-- ==== Sys2Proof/Machine/Events.lean ====
section
/-! DEFINITION. Event sources, the raise of an event, its way to the subscribers, and the SAFETY events held for
them (R381 to R383, R592 to R598, R662). -/

namespace Sys2Proof.Machine

/-! ### Sources: local index of a die (R592) and package index (R593) -/

abbrev evHOST_PAIR_OFFSET : Nat := 0
abbrev evSEQ_SLIP : Nat := 1
abbrev evOH_LOST : Nat := 2
abbrev evHDR_VERSION : Nat := 3
abbrev evPROFILE_MISMATCH : Nat := 4
abbrev evLANE_ID_MISMATCH : Nat := 5
abbrev evTX_MASK_VIOL : Nat := 6
abbrev evTX_MASK_MUTE : Nat := 7
abbrev evTX_FIR_REVERT : Nat := 8
abbrev evADC_SUB_RETIRED : Nat := 9
abbrev evADC_DEGRADED : Nat := 10
abbrev evRX_LOS : Nat := 11
abbrev evRX_CAPTURE : Nat := 12
abbrev evACQ_TIMEOUT : Nat := 13
abbrev evFAST_REACQ_FAIL : Nat := 14
abbrev evFRAME_LOCK : Nat := 15
abbrev evFRAME_SLIP : Nat := 16
abbrev evFRAME_LOCK_LOST : Nat := 17
abbrev evDESKEW_RANGE : Nat := 18
abbrev evDESKEW_EXCLUDED : Nat := 19
abbrev evDEC_CAP_REDUCED : Nat := 20
abbrev evDEC_POOL_EMPTY : Nat := 21
abbrev evDEC_ENGINE_FENCED : Nat := 22
abbrev evDEC_ENGINE_UNFENCED : Nat := 23
abbrev evDEC_ENGINE_PERMANENT : Nat := 24
abbrev evDEC_CHECKER_FAIL : Nat := 25
abbrev evTOP_UNPROTECTED : Nat := 26
abbrev evTOP_REROUTE : Nat := 27
abbrev evTOP_TX_MISSING : Nat := 28
abbrev evTOP_DOUBLE : Nat := 29
abbrev evTOP_RX_LATE : Nat := 30
abbrev evTOP_OVERRUN : Nat := 31
abbrev evTAG_FAIL : Nat := 32
abbrev evKEY_RESYNC : Nat := 33
abbrev evCLEAR_REFUSED : Nat := 34
abbrev evCIPHER_MISMATCH : Nat := 35
abbrev evCIPHER_PIPE_FAIL : Nat := 36
abbrev evCIPHER_PIPE_FENCED : Nat := 37
abbrev evCIPHER_BYPASS : Nat := 38
abbrev evSFD_CATCH : Nat := 39
abbrev evSF_D_ALARM : Nat := 40
abbrev evLASER_TRIP : Nat := 41
abbrev evLDIS_STUCK : Nat := 42
abbrev evSAFE_MON_FAULT : Nat := 43
abbrev evLOCKSTEP_MISMATCH : Nat := 44
abbrev evMEM_UNCORR : Nat := 45
abbrev evSUPPLY_FAULT : Nat := 46
abbrev evSELFTEST_FAIL : Nat := 47
abbrev evDIE_UNHEALTHY : Nat := 48
abbrev evTHERMAL_LIMIT : Nat := 49
abbrev evPOWER_WAKE : Nat := 50
abbrev evSB_DEADLINE_MISSED : Nat := 51
abbrev evSB_STARVATION : Nat := 52
abbrev evD2D_LINK_DOWN : Nat := 53
abbrev evMB_MUTUAL_FULL : Nat := 54
abbrev evDAC_SHORT : Nat := 55
abbrev evDAC_CLEARED : Nat := 56
abbrev evMADC_OVERRUN : Nat := 57
abbrev evMADC_FIFO_LOST : Nat := 58
abbrev evMADC_CAL_FAIL : Nat := 59
abbrev evMGMT_LINK_UP : Nat := 60
abbrev evMGMT_LINK_DOWN : Nat := 61
abbrev evMGMT_TRAIN_FAIL : Nat := 62
abbrev evTAG_DROPPED : Nat := 63

abbrev evLEADER_CHANGE : Nat := 0
abbrev evCLAIM_EXPIRED : Nat := 1
abbrev evKEY_AGREED : Nat := 2
abbrev evRACK_DONE : Nat := 3
abbrev evKEY_AGREE_FAIL : Nat := 4
abbrev evKEY_EXPIRED : Nat := 5
abbrev evCIPHER_DOWNGRADE : Nat := 6
abbrev evREFCLK_LOST : Nat := 7
abbrev evSLOW_CLK_FAIL : Nat := 8
abbrev evSB_LOAD_HIGH : Nat := 9
abbrev evJEURI_NEIGHBOUR_UP : Nat := 10
abbrev evJEURI_NEIGHBOUR_LOST : Nat := 11
abbrev evJEURI_MULTI_NEIGHBOUR : Nat := 12
abbrev evNODE_CONFLICT : Nat := 13
abbrev evROUTE_TABLE_FULL : Nat := 14
abbrev evSELFTEST_OVERDUE : Nat := 15
abbrev evCNT_SNAPSHOT_SKIPPED : Nat := 16

/-- Severity of a local source (R592). -/
def sevLocal (i : Nat) : Severity :=
  if i ∈ [38, 40, 41, 42, 43] then .safety
  else if i ∈ [0, 3, 4, 7, 10, 18, 21, 24, 25, 35, 36, 44, 45, 46, 47, 48, 49] then .fault
  else if i ∈ [12, 15, 23, 27, 50, 52, 56, 60, 63] then .info
  else .warn

/-- Severity of a package source, by its index from 512 (R593). -/
def sevPkg (j : Nat) : Severity :=
  if j ∈ [0, 2, 3, 10] then .info else if j ∈ [5, 7, 13] then .fault else .warn

/-- Codes 0 to 3 of a severity (R597). -/
def Severity.code : Severity → Nat
  | .info => 0
  | .warn => 1
  | .fault => 2
  | .safety => 3

/-- An argument of R598: byte 0, byte 1, then the rest, padded with zeros. -/
def evArg (b0 b1 : Nat) (rest : Bytes) : Bytes := padTo 8 ([BitVec.ofNat 8 b0, BitVec.ofNat 8 b1] ++ rest)

/-- An argument that names nothing (R598). -/
def noArg : Bytes := evArg 0xFF 0xFF []

/-! ### Subscribers' queues (R381 to R383, R595) -/

/-- Whether a subscriber's filter passes a record (R594); SAFETY passes every filter. -/
def Subscriber.passes (u : Subscriber) (e : EvRec) : Bool :=
  e.sev == .safety || (u.mask.getMsbD e.source && decide (u.sevMin ≤ Severity.code e.sev))

/-- One event's worth of the token bucket. -/
def creditUnit : Nat := 10 ^ 9 * 2 ^ 40

/-- The bucket filled up to `now`: `rate` events a second, at most 64 (R381). -/
def Subscriber.refill (u : Subscriber) (now : Nat) : Subscriber :=
  { u with credit := min (64 * creditUnit) (u.credit + u.rate * (now - u.creditAt)), creditAt := now }

/-- Merges a record into a waiting one of the same source, or none (R595). -/
def mergeInto (q : List EvRec) (e : EvRec) : Option (List EvRec) :=
  if e.sev = .safety then none
  else if q.any (fun x => x.source == e.source) then
    some (q.map fun x => if x.source = e.source then { x with count := min 65535 (x.count + 1) } else x)
  else none

/-- Removes the first record of a severity. -/
def dropFirst (sev : Severity) : List EvRec → List EvRec
  | [] => []
  | x :: xs => if x.sev = sev then xs else x :: dropFirst sev xs

/-- The queue after a record that must give way to 64 others: the oldest INFO, else the oldest WARN, else the
oldest FAULT goes (R383). -/
def evict (q : List EvRec) : List EvRec :=
  if q.any (fun x => x.sev == .info) then dropFirst .info q
  else if q.any (fun x => x.sev == .warn) then dropFirst .warn q
  else dropFirst .fault q

/-- A record arrives at a subscriber's queue: merged, rate-limited, queued or dropped, with what was dropped
counted (R382, R383, R595). The 64 places are those of records other than SAFETY; SAFETY records stand in
entries reserved for them and are never dropped. -/
def Subscriber.offer (u : Subscriber) (now : Nat) (e : EvRec) : Subscriber × Nat :=
  if u.passes e then
    match mergeInto u.queue e with
    | some q => ({ u with queue := q }, 0)
    | none =>
      if e.sev = .safety then ({ u with queue := u.queue ++ [e] }, 0)
      else
        let u := u.refill now
        if u.credit < creditUnit then ({ u with dropped := u.dropped + 1 }, 1)
        else
          let u := { u with credit := u.credit - creditUnit }
          let q := u.queue ++ [e]
          if (q.filter fun x => x.sev != .safety).length ≤ 64 then ({ u with queue := q }, 0)
          else ({ u with queue := evict q, dropped := u.dropped + 1 }, 1)
  else (u, 0)

/-- Whether packets can leave by a medium: a port that is UP, or a lane that carries the in-band channel (R372,
R445). -/
def State.mediumUp (s : State) : Medium → Bool
  | .portA => s.rd 0 MGMT_STAT_STATE == 2
  | .portB => s.rd 1 MGMT_STAT_STATE == 2
  | .inband l => s.lineLinkUp l

/-- The session that holds a channel. -/
def State.session? (s : State) (ch : BitVec 8) : Option Session := s.sl.sessions.find? fun x => x.channel == ch

/-- Changes the session of a channel. -/
def State.updSession (s : State) (ch : BitVec 8) (g : Session → Session) : State :=
  { s with sl := { s.sl with sessions := s.sl.sessions.map fun x => if x.channel = ch then g x else x } }

/-- Takes the next packet number of a secure channel (R359); none on a non-secure one. -/
def State.takeNonce (s : State) (ch : BitVec 8) : Option Nat × State :=
  match s.session? ch with
  | some x => if x.secure then (some (x.txNum + 1), s.updSession ch fun y => { y with txNum := y.txNum + 1 })
    else (none, s)
  | none => (none, s)

/-- Changes the subscriber of a channel. -/
def State.updSub (s : State) (ch : BitVec 8) (g : Subscriber → Subscriber) : State :=
  { s with sl := { s.sl with subs := s.sl.subs.map fun u => if u.channel = ch then g u else u } }

/-- The EVENT_RECORD TLV (R597). -/
def tlvEvent (e : EvRec) : Tlv :=
  ⟨0x019C, be 2 e.source ++ be 1 (Severity.code e.sev)
    ++ be 1 ((if e.extrap then 1 else 0) + (if e.resent then 2 else 0) + (if e.held then 4 else 0))
    ++ be 8 e.timeNs ++ be 2 e.count ++ be 2 0 ++ e.arg⟩

/-- Sends an event packet to a session's controller (R381). -/
def State.sendEvent (s : State) (x : Session) (seq : BitVec 16) (recs : List EvRec) (dropped : Nat) : State :=
  let (nonce, s) := s.takeNonce x.channel
  let m := s.pathTo x.src x.medium
  let s := s.emit (.event m x.channel nonce seq recs dropped)
  let own := BitVec.ofNat 16 (s.node * 8 + s.leader.val)
  let tlvs := recs.map tlvEvent ++ [⟨0x019D, be 4 dropped⟩]
  s.sendOwn x.src x.medium x.mac x.vlan (packetBytes 4 x.channel seq x.src own 0x0710 (x.keys.bind fun k => nonce.map fun n => (k, n))
    (tlvBytes tlvs))

/-- Sends one packet of up to eight waiting records (R381). SAFETY records stay unacknowledged (R382). -/
def State.sendEvents (s : State) (u : Subscriber) (x : Session) : State :=
  match u.queue with
  | [] => s
  | _ =>
    let recs := u.queue.take 8
    let unacked := (recs.filter fun e => e.sev == .safety).map fun e => ⟨u.nextSeq, e, s.time.now⟩
    let s := s.sendEvent x u.nextSeq recs u.dropped
    s.updSub u.channel fun v =>
      { v with queue := u.queue.drop 8, nextSeq := u.nextSeq + 1, unacked := v.unacked ++ unacked, dropped := 0 }

/-- Sends what waits in a subscriber's queue, at most `n` packets, while its medium is up (R381). -/
def State.flushSub : Nat → State → BitVec 8 → State
  | 0, s, _ => s
  | n + 1, s, ch =>
    match s.sl.subs.find? (fun u => u.channel == ch), s.session? ch with
    | some u, some x =>
      if u.queue.isEmpty || !s.mediumUp (s.pathTo x.src x.medium) then s else State.flushSub n (s.sendEvents u x) ch
    | _, _ => s

/-- Sends what waits for every subscriber. -/
def State.flushAll (s : State) : State :=
  s.each (s.sl.subs.map fun u => u.channel) fun s ch => State.flushSub 16 s ch

/-- Offers a record to one subscriber and counts what it drops (R579). -/
def State.offerTo (s : State) (e : EvRec) (ch : BitVec 8) : State :=
  match s.sl.subs.find? (fun u => u.channel == ch) with
  | none => s
  | some u =>
    let (v, n) := u.offer s.time.now e
    (s.updSub ch fun _ => v).addCtr (1536 + u.num) n

/-- Delivers a raised record: to every subscriber, or held when it is a SAFETY record and there is none (R382). A SAFETY event ends
low-power idle (R427). -/
def State.deliver (s : State) (e : EvRec) : State :=
  let s : State := if e.sev = .safety then
      let s : State := { s with sl := { s.sl with alarms := s.sl.alarms ++ [(e.source, e.timeNs)] } }
      (s.wr 0 MGMT_STAT_LPI_TX 0).wr 1 MGMT_STAT_LPI_TX 0
    else s
  if s.sl.subs.isEmpty then
    if e.sev = .safety then { s with sl := { s.sl with held := s.sl.held ++ [{ e with held := true }] } } else s
  else ((s.sl.subs.map fun u => u.channel).foldl (fun s ch => s.offerTo e ch) s).flushAll

/-- Adds a record to a die's event log, which keeps the last 256 (R596). -/
def State.logEvent (s : State) (d : Die) (e : EvRec) : State :=
  s.updDie d fun x => { x with log := (x.log ++ [e]).drop ((x.log.length + 1) - 256) }

/-- Makes the record of a raise (R597). -/
def State.evRec (s : State) (source : Nat) (sev : Severity) (arg : Bytes) : EvRec :=
  { source, sev, extrap := s.time.extrap, resent := false, held := false, timeNs := s.ns, count := 1, arg }

/-- Whether a local source is enabled (R594): SAFETY sources always are. -/
def State.evEnabled (s : State) (d : Die) (i : Nat) : Bool :=
  sevLocal i == .safety || (if i < 32 then s.bit d EVT_EN0_EN i else s.bit d EVT_EN1_EN (i - 32))

/-- Raises local source `i` of die `d`, logged at die `at_` (R594 to R596). -/
def State.raiseAt (s : State) (at_ d : Die) (i : Nat) (arg : Bytes) : State :=
  if s.pop d && s.evEnabled d i then
    let e := s.evRec (d.val * 64 + i) (sevLocal i) arg
    (((s.addCtr (1540 + Severity.code e.sev) 1).logEvent at_ e).wr at_ EVT_STAT_LAST i).deliver e
  else s

/-- Raises local source `i` of die `d` with an argument. -/
def State.raise (s : State) (d : Die) (i : Nat) (arg : Bytes) : State := s.raiseAt d d i arg

/-- Raises local source `i` of a die for its lane: byte 0 names the lane, the rest does not apply (R598). -/
def State.raiseLane (s : State) (d : Die) (i : Nat) : State := s.raise d i (evArg d.val 0xFF [])

/-- Raises package source `j`; the leader logs it (R593, R596). -/
def State.raisePkg (s : State) (j : Nat) (arg : Bytes) : State :=
  if (s.rd 0 EVT_PKG_EN).testBit j then
    let e := s.evRec (512 + j) (sevPkg j) arg
    ((s.addCtr (1540 + Severity.code e.sev) 1).logEvent s.leader e).deliver e
  else s

/-- A condition of R662: sets its sticky flag while it holds, raises its event at its first frame. -/
def State.condition (s : State) (d : Die) (f : Fld) (i : Nat) (ongoing : Bool) : State :=
  let s := s.wr d f 1
  if ongoing then s else s.raiseLane d i

end Sys2Proof.Machine
end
★ ★ ★ ★
ACTION ITEM
Will you return exactly the lines above from the one with "else if q.any (fun x => x.sev" down to the one with "let u := u.refill now", counting both as part of the range?

TASK RESPONSE
  else if q.any (fun x => x.sev == .warn) then dropFirst .warn q
  else dropFirst .fault q

/-- A record arrives at a subscriber's queue: merged, rate-limited, queued or dropped, with what was dropped
counted (R382, R383, R595). The 64 places are those of records other than SAFETY; SAFETY records stand in
entries reserved for them and are never dropped. -/
def Subscriber.offer (u : Subscriber) (now : Nat) (e : EvRec) : Subscriber × Nat :=
  if u.passes e then
    match mergeInto u.queue e with
    | some q => ({ u with queue := q }, 0)
    | none =>
      if e.sev = .safety then ({ u with queue := u.queue ++ [e] }, 0)
      else
        let u := u.refill now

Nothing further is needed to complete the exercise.